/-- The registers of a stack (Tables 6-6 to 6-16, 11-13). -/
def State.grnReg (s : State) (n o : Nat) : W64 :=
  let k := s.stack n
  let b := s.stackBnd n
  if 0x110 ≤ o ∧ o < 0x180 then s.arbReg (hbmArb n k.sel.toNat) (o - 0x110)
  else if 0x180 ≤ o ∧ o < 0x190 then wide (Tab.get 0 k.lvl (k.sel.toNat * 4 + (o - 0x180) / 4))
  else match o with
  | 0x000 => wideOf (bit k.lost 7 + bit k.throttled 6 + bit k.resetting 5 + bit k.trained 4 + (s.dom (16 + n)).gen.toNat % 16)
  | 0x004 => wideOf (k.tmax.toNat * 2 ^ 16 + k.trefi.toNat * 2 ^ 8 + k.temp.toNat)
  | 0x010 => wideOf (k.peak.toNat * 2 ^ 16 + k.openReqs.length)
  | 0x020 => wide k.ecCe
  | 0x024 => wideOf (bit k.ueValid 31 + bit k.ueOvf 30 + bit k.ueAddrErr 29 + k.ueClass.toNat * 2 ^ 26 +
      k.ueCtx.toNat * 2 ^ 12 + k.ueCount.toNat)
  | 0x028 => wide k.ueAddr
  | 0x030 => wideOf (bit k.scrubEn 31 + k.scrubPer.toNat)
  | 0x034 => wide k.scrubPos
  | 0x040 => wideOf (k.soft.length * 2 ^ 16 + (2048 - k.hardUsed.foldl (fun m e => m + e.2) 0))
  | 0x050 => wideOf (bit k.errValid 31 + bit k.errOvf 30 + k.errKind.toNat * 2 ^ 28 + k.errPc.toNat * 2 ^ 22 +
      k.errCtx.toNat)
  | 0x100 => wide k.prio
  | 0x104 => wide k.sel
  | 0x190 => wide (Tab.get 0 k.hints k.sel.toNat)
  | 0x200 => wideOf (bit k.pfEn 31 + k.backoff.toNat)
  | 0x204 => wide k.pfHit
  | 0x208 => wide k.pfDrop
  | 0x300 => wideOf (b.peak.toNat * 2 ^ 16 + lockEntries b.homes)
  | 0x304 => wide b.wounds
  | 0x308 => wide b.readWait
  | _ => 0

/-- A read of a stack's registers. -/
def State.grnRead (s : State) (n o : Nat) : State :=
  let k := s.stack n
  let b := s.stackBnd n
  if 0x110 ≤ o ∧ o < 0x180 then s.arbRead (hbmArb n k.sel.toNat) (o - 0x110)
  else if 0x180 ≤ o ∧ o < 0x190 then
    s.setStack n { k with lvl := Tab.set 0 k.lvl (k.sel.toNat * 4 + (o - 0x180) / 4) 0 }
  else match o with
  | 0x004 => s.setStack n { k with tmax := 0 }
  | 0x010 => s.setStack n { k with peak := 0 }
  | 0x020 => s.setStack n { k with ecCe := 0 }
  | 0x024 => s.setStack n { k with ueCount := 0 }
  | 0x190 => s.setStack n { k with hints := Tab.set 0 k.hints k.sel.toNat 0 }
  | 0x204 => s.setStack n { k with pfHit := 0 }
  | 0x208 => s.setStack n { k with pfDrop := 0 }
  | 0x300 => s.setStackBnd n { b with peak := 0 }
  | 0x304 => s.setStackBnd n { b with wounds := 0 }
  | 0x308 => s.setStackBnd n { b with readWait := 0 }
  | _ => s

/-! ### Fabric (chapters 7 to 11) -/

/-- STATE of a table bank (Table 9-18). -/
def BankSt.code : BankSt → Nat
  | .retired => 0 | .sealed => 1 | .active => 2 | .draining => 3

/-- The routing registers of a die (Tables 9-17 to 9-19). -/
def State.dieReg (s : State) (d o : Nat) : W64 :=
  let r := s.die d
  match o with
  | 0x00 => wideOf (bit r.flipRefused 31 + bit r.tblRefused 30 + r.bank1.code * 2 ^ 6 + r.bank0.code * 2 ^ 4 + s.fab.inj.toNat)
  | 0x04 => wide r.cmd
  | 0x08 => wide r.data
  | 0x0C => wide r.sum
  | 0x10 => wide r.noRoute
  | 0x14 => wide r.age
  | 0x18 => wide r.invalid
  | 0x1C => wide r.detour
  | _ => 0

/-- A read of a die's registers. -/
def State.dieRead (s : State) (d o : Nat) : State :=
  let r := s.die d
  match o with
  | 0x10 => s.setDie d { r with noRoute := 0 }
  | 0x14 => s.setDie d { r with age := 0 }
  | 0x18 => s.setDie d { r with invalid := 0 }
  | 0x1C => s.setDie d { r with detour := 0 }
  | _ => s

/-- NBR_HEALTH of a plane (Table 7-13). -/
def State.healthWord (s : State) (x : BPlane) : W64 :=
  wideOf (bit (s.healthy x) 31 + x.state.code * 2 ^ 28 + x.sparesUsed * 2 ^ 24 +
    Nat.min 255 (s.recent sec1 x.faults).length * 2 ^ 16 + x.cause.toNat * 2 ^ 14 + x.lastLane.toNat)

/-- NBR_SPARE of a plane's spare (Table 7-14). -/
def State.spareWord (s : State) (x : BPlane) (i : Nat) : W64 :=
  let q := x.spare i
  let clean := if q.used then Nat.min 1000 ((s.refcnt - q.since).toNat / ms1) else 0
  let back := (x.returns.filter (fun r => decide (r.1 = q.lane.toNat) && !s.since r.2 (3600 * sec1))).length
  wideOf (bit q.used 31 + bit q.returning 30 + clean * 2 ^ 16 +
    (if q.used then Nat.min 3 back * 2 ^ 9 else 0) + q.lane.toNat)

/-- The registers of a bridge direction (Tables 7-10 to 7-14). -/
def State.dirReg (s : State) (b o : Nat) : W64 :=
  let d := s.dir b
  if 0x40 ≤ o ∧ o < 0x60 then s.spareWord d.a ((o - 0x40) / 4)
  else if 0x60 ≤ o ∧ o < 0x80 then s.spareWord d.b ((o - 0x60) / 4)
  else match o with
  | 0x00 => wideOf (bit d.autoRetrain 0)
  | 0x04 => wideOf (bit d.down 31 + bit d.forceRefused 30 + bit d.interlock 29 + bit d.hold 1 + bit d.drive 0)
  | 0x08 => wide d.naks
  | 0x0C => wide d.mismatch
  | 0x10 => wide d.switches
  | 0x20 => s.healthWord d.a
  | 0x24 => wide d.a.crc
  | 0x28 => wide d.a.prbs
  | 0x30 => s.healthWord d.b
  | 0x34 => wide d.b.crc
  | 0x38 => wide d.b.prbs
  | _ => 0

:: Required action ::
Please copy out each line of the data in which the word "since" occurs.

:: Written response ::
  let clean := if q.used then Nat.min 1000 ((s.refcnt - q.since).toNat / ms1) else 0
  let back := (x.returns.filter (fun r => decide (r.1 = q.lane.toNat) && !s.since r.2 (3600 * sec1))).length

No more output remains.